◆ **What this task involves**:
Exactly the lines below from the one with "theorem RamTarget.charCell_bounds (t" up to and including the one with "status characters. -/" make up the answer, with nothing else added.

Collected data
☆ ☆ ☆ ☆ ☆ ☆ ☆

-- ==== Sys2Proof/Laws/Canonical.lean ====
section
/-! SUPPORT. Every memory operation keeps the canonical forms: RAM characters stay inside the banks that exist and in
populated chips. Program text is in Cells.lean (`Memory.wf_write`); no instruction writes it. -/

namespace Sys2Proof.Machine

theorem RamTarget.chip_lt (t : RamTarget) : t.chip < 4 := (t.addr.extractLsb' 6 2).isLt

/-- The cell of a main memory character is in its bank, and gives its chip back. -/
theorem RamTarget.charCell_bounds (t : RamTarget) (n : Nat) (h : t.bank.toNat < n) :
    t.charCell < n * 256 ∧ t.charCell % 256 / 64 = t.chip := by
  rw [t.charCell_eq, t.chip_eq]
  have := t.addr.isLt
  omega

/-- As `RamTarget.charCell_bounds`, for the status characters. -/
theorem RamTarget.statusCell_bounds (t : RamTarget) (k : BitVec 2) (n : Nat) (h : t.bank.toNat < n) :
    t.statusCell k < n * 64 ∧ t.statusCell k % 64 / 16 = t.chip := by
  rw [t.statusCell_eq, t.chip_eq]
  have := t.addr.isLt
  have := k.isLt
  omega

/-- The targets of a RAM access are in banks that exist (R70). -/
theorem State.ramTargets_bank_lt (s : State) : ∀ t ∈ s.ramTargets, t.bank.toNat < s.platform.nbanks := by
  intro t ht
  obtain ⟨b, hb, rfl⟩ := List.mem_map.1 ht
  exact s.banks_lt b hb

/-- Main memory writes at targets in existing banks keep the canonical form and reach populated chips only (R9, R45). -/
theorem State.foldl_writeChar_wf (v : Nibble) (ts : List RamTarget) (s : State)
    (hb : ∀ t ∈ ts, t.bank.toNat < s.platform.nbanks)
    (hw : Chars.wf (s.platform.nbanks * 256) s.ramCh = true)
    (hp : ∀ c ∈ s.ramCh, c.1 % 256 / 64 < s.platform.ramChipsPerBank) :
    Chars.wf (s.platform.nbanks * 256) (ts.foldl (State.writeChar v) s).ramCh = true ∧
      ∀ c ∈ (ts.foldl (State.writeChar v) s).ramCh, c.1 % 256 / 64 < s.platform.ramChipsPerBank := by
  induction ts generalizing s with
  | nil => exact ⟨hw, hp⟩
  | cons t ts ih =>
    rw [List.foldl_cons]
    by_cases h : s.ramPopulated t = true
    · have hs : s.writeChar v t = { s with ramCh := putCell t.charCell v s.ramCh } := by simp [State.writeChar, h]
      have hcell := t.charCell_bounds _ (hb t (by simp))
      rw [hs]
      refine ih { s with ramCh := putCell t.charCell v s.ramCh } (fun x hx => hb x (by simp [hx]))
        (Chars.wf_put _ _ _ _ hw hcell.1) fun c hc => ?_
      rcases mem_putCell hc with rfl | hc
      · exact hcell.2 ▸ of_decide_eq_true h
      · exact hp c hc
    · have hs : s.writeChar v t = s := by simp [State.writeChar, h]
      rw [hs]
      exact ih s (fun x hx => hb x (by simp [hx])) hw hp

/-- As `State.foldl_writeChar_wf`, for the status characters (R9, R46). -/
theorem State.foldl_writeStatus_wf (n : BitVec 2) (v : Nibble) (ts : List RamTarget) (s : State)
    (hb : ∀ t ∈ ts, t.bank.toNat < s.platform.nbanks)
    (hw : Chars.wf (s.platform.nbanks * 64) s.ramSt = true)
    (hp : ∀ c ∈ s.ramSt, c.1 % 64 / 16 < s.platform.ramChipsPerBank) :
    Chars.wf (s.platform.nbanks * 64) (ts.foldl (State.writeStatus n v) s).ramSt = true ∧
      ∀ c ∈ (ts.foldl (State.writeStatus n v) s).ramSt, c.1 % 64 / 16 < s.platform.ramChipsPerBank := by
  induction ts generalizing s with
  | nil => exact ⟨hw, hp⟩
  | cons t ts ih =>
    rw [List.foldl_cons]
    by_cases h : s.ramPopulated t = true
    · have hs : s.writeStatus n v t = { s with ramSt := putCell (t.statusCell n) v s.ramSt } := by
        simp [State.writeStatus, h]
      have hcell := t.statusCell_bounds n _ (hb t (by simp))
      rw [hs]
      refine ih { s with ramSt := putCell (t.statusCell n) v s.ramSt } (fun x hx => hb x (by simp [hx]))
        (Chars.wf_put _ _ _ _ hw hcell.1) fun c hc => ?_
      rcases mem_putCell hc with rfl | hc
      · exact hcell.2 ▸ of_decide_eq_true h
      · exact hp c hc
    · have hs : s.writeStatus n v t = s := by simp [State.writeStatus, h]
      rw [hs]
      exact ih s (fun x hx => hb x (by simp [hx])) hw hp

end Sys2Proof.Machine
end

☆ ☆ ☆ ☆ ☆ ☆ ☆

◆ **Worked solution**:
theorem RamTarget.charCell_bounds (t : RamTarget) (n : Nat) (h : t.bank.toNat < n) :
    t.charCell < n * 256 ∧ t.charCell % 256 / 64 = t.chip := by
  rw [t.charCell_eq, t.chip_eq]
  have := t.addr.isLt
  omega

/-- As `RamTarget.charCell_bounds`, for the status characters. -/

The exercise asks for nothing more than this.